** THE DATA follows **

/-- R160: LD: its words and fields; it loads the word at pc plus the signed offset. -/
def Obligations.LdLoadsPcRelative : Prop :=
  (∀ w : Word, field w 12 4 = 0b0010 → decode w = .ld (regHigh w) (field w 0 9)) ∧
  (∀ (dr : Reg) (off9 : BitVec 9) (s : State), ∃ t, exec (.ld dr off9) s = .next t ∧
    ResultOnly s t dr (s.memRead (BitVec.ofInt 16 (s.pc.toNat + off9.toInt))))

/-- R161: LDI: its words and fields; it loads through the pointer at pc plus the signed offset. -/
def Obligations.LdiLoadsIndirect : Prop :=
  (∀ w : Word, field w 12 4 = 0b1010 → decode w = .ldi (regHigh w) (field w 0 9)) ∧
  (∀ (dr : Reg) (off9 : BitVec 9) (s : State), ∃ t, exec (.ldi dr off9) s = .next t ∧
    ResultOnly s t dr (s.memRead (s.memRead (BitVec.ofInt 16 (s.pc.toNat + off9.toInt)))))

/-- R162: LDR: its words and fields; it loads the word at the base register plus the signed offset. -/
def Obligations.LdrLoadsBasePlusOffset : Prop :=
  (∀ w : Word, field w 12 4 = 0b0110 → decode w = .ldr (regHigh w) (regMid w) (field w 0 6)) ∧
  (∀ (dr base : Reg) (off6 : BitVec 6) (s : State), ∃ t, exec (.ldr dr base off6) s = .next t ∧
    ResultOnly s t dr (s.memRead (BitVec.ofInt 16 ((s.readReg base).toNat + off6.toInt))))

/-- R163: LEA: its words and fields; it writes the address pc plus the signed offset and sets cc from it. -/
def Obligations.LeaWritesTheAddress : Prop :=
  (∀ w : Word, field w 12 4 = 0b1110 → decode w = .lea (regHigh w) (field w 0 9)) ∧
  (∀ (dr : Reg) (off9 : BitVec 9) (s : State), ∃ t, exec (.lea dr off9) s = .next t ∧
    ResultOnly s t dr (BitVec.ofInt 16 (s.pc.toNat + off9.toInt)))

/-- R167: ST: its words and fields; it stores at pc plus the signed offset. -/
def Obligations.StStoresPcRelative : Prop :=
  (∀ w : Word, field w 12 4 = 0b0011 → decode w = .st (regHigh w) (field w 0 9)) ∧
  (∀ (sr : Reg) (off9 : BitVec 9) (s : State), ∃ t, exec (.st sr off9) s = .next t ∧
    StoreOnly s t (pcRelative s off9) (s.readReg sr) ∧
    pcRelative s off9 = BitVec.ofInt 16 (s.pc.toNat + off9.toInt))

/-- R168: STI: its words and fields; it stores through the pointer at pc plus the signed offset. -/
def Obligations.StiStoresIndirect : Prop :=
  (∀ w : Word, field w 12 4 = 0b1011 → decode w = .sti (regHigh w) (field w 0 9)) ∧
  (∀ (sr : Reg) (off9 : BitVec 9) (s : State), ∃ t, exec (.sti sr off9) s = .next t ∧
    StoreOnly s t (pointer s off9) (s.readReg sr) ∧
    pointer s off9 = s.memRead (BitVec.ofInt 16 (s.pc.toNat + off9.toInt)))

/-- R169: STR: its words and fields; it stores at the base register plus the signed offset. -/
def Obligations.StrStoresBasePlusOffset : Prop :=
  (∀ w : Word, field w 12 4 = 0b0111 → decode w = .str (regHigh w) (regMid w) (field w 0 6)) ∧
  (∀ (sr base : Reg) (off6 : BitVec 6) (s : State), ∃ t, exec (.str sr base off6) s = .next t ∧
    StoreOnly s t (basePlus s base off6) (s.readReg sr) ∧
    basePlus s base off6 = BitVec.ofInt 16 ((s.readReg base).toNat + off6.toInt))

/-- R171, R175, R177: RTI, TRAP with a vector outside 0x20..0x25 and the unrecognized opcode 1101: their words, and they
change nothing. -/
def Obligations.NoOpsChangeNothing : Prop :=
  (∀ w : Word, field w 12 4 = 0b1000 → decode w = .rti) ∧
  (∀ w : Word, field w 12 4 = 0b1101 → decode w = .unrecognized) ∧
  (∀ w : Word, field w 12 4 = 0b1111 → (field w 0 8).toNat < 0x20 ∨ 0x25 < (field w 0 8).toNat →
    decode w = .trap (field w 0 8)) ∧
  (∀ s : State, exec .rti s = .next s) ∧ (∀ s : State, exec .unrecognized s = .next s) ∧
  (∀ (v : BitVec 8) (s : State), v.toNat < 0x20 ∨ 0x25 < v.toNat → exec (.trap v) s = .next s)

/-- R173: HALT is the word 0xF025; every TRAP word with vector 0x25 decodes to TRAP of that vector; HALT and TRAP 0x25 halt
with pc 0x0000 and change nothing else. That HALT has a constructor beside TRAP is the model's choice (log 9). -/
def Obligations.HaltStopsAtTheSentinel : Prop :=
  encode .halt = 0xF025 ∧
  (∀ w : Word, field w 12 4 = 0b1111 → field w 0 8 = 0x25 → decode w = .trap 0x25) ∧
  ∀ s : State, (∃ t, exec .halt s = .next t ∧ HaltOnly s t 0x0000 .trapHalt) ∧
    (∃ t, exec (.trap 0x25) s = .next t ∧ HaltOnly s t 0x0000 .trapHalt)

/-- R174 with the bound of R186: the words of GETC, OUT, PUTS, IN and PUTSP decode to TRAPs and execute as their rows'
constructors (log 9, the model's choice); GETC and IN complete and change R0 alone, of whose value nothing is said, and
the model's count of drawn values (log 7, log 8); OUT, PUTS and PUTSP complete and change nothing. -/
def Obligations.IoRoutinesStayInsideTheirBound : Prop :=
  (∀ (w : Word) (s : State), field w 12 4 = 0b1111 → decode w = .trap (field w 0 8) ∧
    (field w 0 8 = 0x20 → exec (decode w) s = exec .getc s) ∧ (field w 0 8 = 0x21 → exec (decode w) s = exec .out s) ∧
    (field w 0 8 = 0x22 → exec (decode w) s = exec .puts s) ∧ (field w 0 8 = 0x23 → exec (decode w) s = exec .inp s) ∧
    (field w 0 8 = 0x24 → exec (decode w) s = exec .putsp s)) ∧
  ∀ s : State, (∃ t, exec .getc s = .next t ∧ InputOnly s t) ∧ (∃ t, exec .inp s = .next t ∧ InputOnly s t) ∧
    exec .out s = .next s ∧ exec .puts s = .next s ∧ exec .putsp s = .next s

/-- R172: TRAP completes for every vector: 0x20 and 0x23 change R0 alone, 0x25 halts with pc 0x0000, every other vector
changes nothing; R7 is not written. R0 is free and its draw is counted (log 7, log 8, the model's choice). -/
def Obligations.TrapFollowsItsVector : Prop :=
  ∀ (v : BitVec 8) (s : State), ∃ t, exec (.trap v) s = .next t ∧
    (v = 0x20 ∨ v = 0x23 → InputOnly s t) ∧ (v = 0x25 → HaltOnly s t 0x0000 .trapHalt) ∧
    (v ≠ 0x20 → v ≠ 0x23 → v ≠ 0x25 → t = s) ∧ t.readReg .r7 = s.readReg .r7

/-- R133: a step that fetches the all-zero word sets end_of_program, halts with cause ZERO_WORD and writes no register,
no cc and no memory; the pc after it is A + 1 or A by `P_ZERO_HALT_PC`. -/
def Obligations.ZeroWordHaltsWithoutAHandler : Prop :=
  ∀ s : State, s.run = .running → s.mem.read s.pc = 0x0000 → ∃ t, step s = .next t ∧
    (stepOutput s t).endOfProgram = true ∧
    (Config.zeroHaltPc = .incremented → HaltOnly s t (s.pc + 1) .zeroWord) ∧
    (Config.zeroHaltPc = .unchanged → HaltOnly s t s.pc .zeroWord)

/-- The meaning `exec` gives the all-zero word, from the state whose pc is A + 1: it halts with cause ZERO_WORD and changes
nothing but the pc, which it recovers as pc - 1 where `P_ZERO_HALT_PC` is UNCHANGED. That `exec` has such a meaning is the
model's way of writing the halt of R133 (log 19, DEDUCED). -/
def Obligations.ExecOfTheZeroWordHalts : Prop :=
  ∀ s : State, ∃ t, exec .endOfProgram s = .next t ∧
    (Config.zeroHaltPc = .incremented → HaltOnly s t s.pc .zeroWord) ∧
    (Config.zeroHaltPc = .unchanged → HaltOnly s t (s.pc - 1) .zeroWord)

/-- R16, R186: the block goes on with the collaborator's reply exactly when the bound of R186 admits it, and refuses the
step otherwise. -/
def Obligations.ServiceReplyIsBounded : Prop :=
  ∀ (v : BitVec 8) (s s' : State),
    let admitted := s'.pc = s.pc ∧ s'.run = s.run ∧ s'.cc = s.cc ∧ (∀ r, r ≠ .r0 → s'.readReg r = s.readReg r) ∧
      s'.mem = s.mem ∧ (v ≠ 0x20 → v ≠ 0x23 → s'.readReg .r0 = s.readReg .r0)
    (admitted → acceptService v s s' = .next s') ∧
      (¬ admitted → acceptService v s s' = .refused .serviceOutsideBound)

/-! ### Initialization -/

/-- R203, R45: what initialization leaves: the start address, cc 000, RUNNING, a first fetch at the start address;
without a memory image every word is as `P_MEM_INIT` gives it. -/
def Obligations.InitSetsPcCcAndRun : Prop :=
  ∀ (r : InitRequest) (s : State), init r = .ok s →
    s.pc = r.startPc ∧ s.cc = 0b000 ∧ s.run = .running ∧ s.fetch = s.memRead r.startPc ∧
    (r.memImage = .absent → ∀ a, s.memRead a = r.memInit a)

/-- R199: line i of the memory image goes to (base + i) modulo 2^16, a later line overwriting an earlier one, and every
other word is as `P_MEM_INIT` gives it. -/
def Obligations.MemoryImageIsLoaded : Prop :=
  ∀ (r : InitRequest) (lines : List (List Char)) (ws : List Word) (s : State),
    r.memImage = .present lines → lines = ws.map renderBits → init r = .ok s →
    (∀ (k : Nat) (h : k < ws.length),
      (∀ j, k < j → j < ws.length → r.loadBase + BitVec.ofNat 16 j ≠ r.loadBase + BitVec.ofNat 16 k) →
      s.memRead (r.loadBase + BitVec.ofNat 16 k) = ws[k]) ∧
    (∀ a, (∀ k, k < ws.length → a ≠ r.loadBase + BitVec.ofNat 16 k) → s.memRead a = r.memInit a)

/-- An initialization completes when its memory image is absent or made of words' lines and its register image is absent
or made of decimal integers (R197, R199, R201). A register image of eight or more values loads the first eight modulo
2^16; fewer, or no image, zero all eight (R201). A token that is no decimal integer leaves no state, wherever it stands:
that this holds after the eighth value too is the model's choice (log 12), as are what separates tokens (log 13) and what
a decimal integer is (log 12). -/
def Obligations.RegisterImageIsLoaded : Prop :=
  ∀ (r : InitRequest),
    ((r.memImage = .absent ∨ ∃ ws : List Word, r.memImage = .present (ws.map renderBits)) →
      (r.regImage = .absent ∨ ∃ text, r.regImage = .present text ∧ ∀ t ∈ tokens text, parseDecimal t ≠ none) →
      ∃ s, init r = .ok s) ∧
    (∀ (text : List Char) (vs : List Int) (s : State), r.regImage = .present text →
      parseValues (tokens text) = some vs → init r = .ok s →
      (∀ h : 8 ≤ vs.length, s.regs.toList = [vs[0], vs[1], vs[2], vs[3], vs[4], vs[5], vs[6], vs[7]].map
        fun v => BitVec.ofInt 16 v) ∧
      (vs.length < 8 → ∀ q, s.readReg q = 0x0000)) ∧
    (∀ s : State, r.regImage = .absent → init r = .ok s → ∀ q, s.readReg q = 0x0000) ∧
    (∀ text t, r.regImage = .present text → t ∈ tokens text → parseDecimal t = none → ∀ s, init r ≠ .ok s)

/-- R200, R202: a memory image that cannot be opened or has a line that is no word's line, and a register image that
cannot be opened, leave no state. -/
def Obligations.BadImagesLeaveNoState : Prop :=
  ∀ r : InitRequest,
    (r.memImage = .unreadable ∨ r.regImage = .unreadable ∨
      (∃ lines l, r.memImage = .present lines ∧ l ∈ lines ∧ ∀ w, l ≠ renderBits w)) →
    ∀ s, init r ≠ .ok s

/-- The reset state is the initialization without images, at the start address and with the memory the model chose
(log 1, log 2, log 8). -/
def Obligations.ResetIsAnInit : Prop :=
  init { startPc := Config.resetPc, memInit := fun _ => 0x0000, memImage := .absent, loadBase := 0,
         regImage := .absent } = .ok State.reset

/-! ### Interface -/

/-- R49, R50: pc_out is the pc after the step; end_of_program is 1 exactly when the fetched word was 0x0000, which is
when the step halts with cause ZERO_WORD. -/
def Obligations.StepOutputsAreExact : Prop :=
  ∀ s t : State, step s = .next t →
    (stepOutput s t).pcOut = t.pc ∧
    ((stepOutput s t).endOfProgram = true ↔ s.mem.read s.pc = 0x0000) ∧
    ((stepOutput s t).endOfProgram = true ↔ (stepOutput s t).run = .halted .zeroWord)

/-- R51: the block calls the collaborator exactly in a TRAP step whose vector is in 0x20..0x25, hands over the vector and
its state after the increment, and goes on with the state it gets back (halting after vector 0x25). -/
def Obligations.ServiceIsCalledForSixVectors : Prop :=
  ∀ (s h : State) (v : BitVec 8),
    (serviceCall s = some (v, h) ↔
      s.run = .running ∧ (s.mem.read s.pc).toNat / 4096 = 0xF ∧ v.toNat = (s.mem.read s.pc).toNat % 256 ∧
        0x20 ≤ v.toNat ∧ v.toNat ≤ 0x25 ∧ h = { s with pc := s.pc + 1 }) ∧
    (serviceCall s = some (v, h) → ∀ u, trapService v h = .next u →
      step s = .next (if v = 0x25 then { u with pc := 0x0000, run := .halted .trapHalt } else u))

/-- R52: a caller write is read back, leaves every other word, and takes effect before the next fetch. -/
def Obligations.CallerWriteTakesEffect : Prop :=
  ∀ (s : State) (a v : Word),
    (∀ b, callerRead (callerWrite s a v) b = if b = a then v else callerRead s b) ∧
    (s.run = .running → a = s.pc →
      step (callerWrite s a v) = exec (decode v) { callerWrite s a v with pc := s.pc + 1 })

/-- R195: a caller that also stops on the sentinel stops no later than one that stops on HALTED. -/
def Obligations.SentinelCallerStopsNoLater : Prop :=
  ∀ (fuel : Nat) (s t : State), callerRun .onHalted fuel s = some t →
    ∃ n u, n ≤ fuel ∧ callerRun .onSentinel n s = some u ∧ (u.pc = 0x0000 ∨ u = t)

/-! ### The assembler contract -/

/-- R116 with R89, R90 and R132: a label offset that fits its field takes the incremented pc to the label. -/
def Obligations.LabelOffsetReachesTheLabel : Prop :=
  ∀ (n : Nat) (a c : Word), n ∈ [5, 6, 9, 11] → -(2 ^ (n - 1)) ≤ labelOffset a c → labelOffset a c < 2 ^ (n - 1) →
    c + 1 + sext (fieldOf n (labelOffset a c)) = a

/-- R118: a value is rendered in a field of n bits modulo 2^n. -/
def Obligations.FieldsTruncateSilently : Prop :=
  ∀ (n : Nat) (v : Int), ((fieldOf n v).toNat : Int) = v % 2 ^ n

/-- R58, R198, R127: a line is a word's line exactly when it is the word's 16 characters, bit 15 first. -/
def Obligations.BinaryLinesAreWords : Prop :=
  ∀ (cs : List Char) (w : Word), parseBits cs = some w ↔
    cs.length = 16 ∧ ∀ i < 16, cs[i]? = some (if w.getLsbD (15 - i) then '1' else '0')

/-- R127, R206: the hexadecimal line of a word, mapped nibble by nibble, is its binary line. -/
def Obligations.HexLinesConvertToBinary : Prop :=
  ∀ w : Word, hexLineToBinary (renderHex w) = some (renderBits w)

/-- R111, R112: the first pass counts for a line the words the second pass emits for it. -/
def Obligations.PassesAgreeOnLength : Prop :=
  ∀ (p : AsmParams) (tab : Symbols) (c : Word) (line : List Char) (out : List OutLine) (n : Nat),
    (parseLine p line).body ≠ .unknown → bodyLength (parseLine p line).body = .ok n →
    emitBody p tab c (parseLine p line).body = .ok out → out.length = n

/-- R5, R104, R121: the word of an assembled instruction line decodes to the variant the line was assembled to, and is
never the end-of-program word. -/
def Obligations.AssembledWordsDecodeBack : Prop :=
  ∀ (p : AsmParams) (tab : Symbols) (c : Word) (t : Token) (m : Mnemonic) (ops : List Token) (i : Instr),
    (t, m) ∈ mnemonicTable → assembleInstr p tab c m ops = .ok i → decode (encode i) = i ∧ encode i ≠ 0x0000
end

** End of THE DATA **

TASK DESCRIPTION – Count the lines in the material above where the word "encode" occurs, and reply with nothing but the number.

ANSWER TO THIS TASK – 2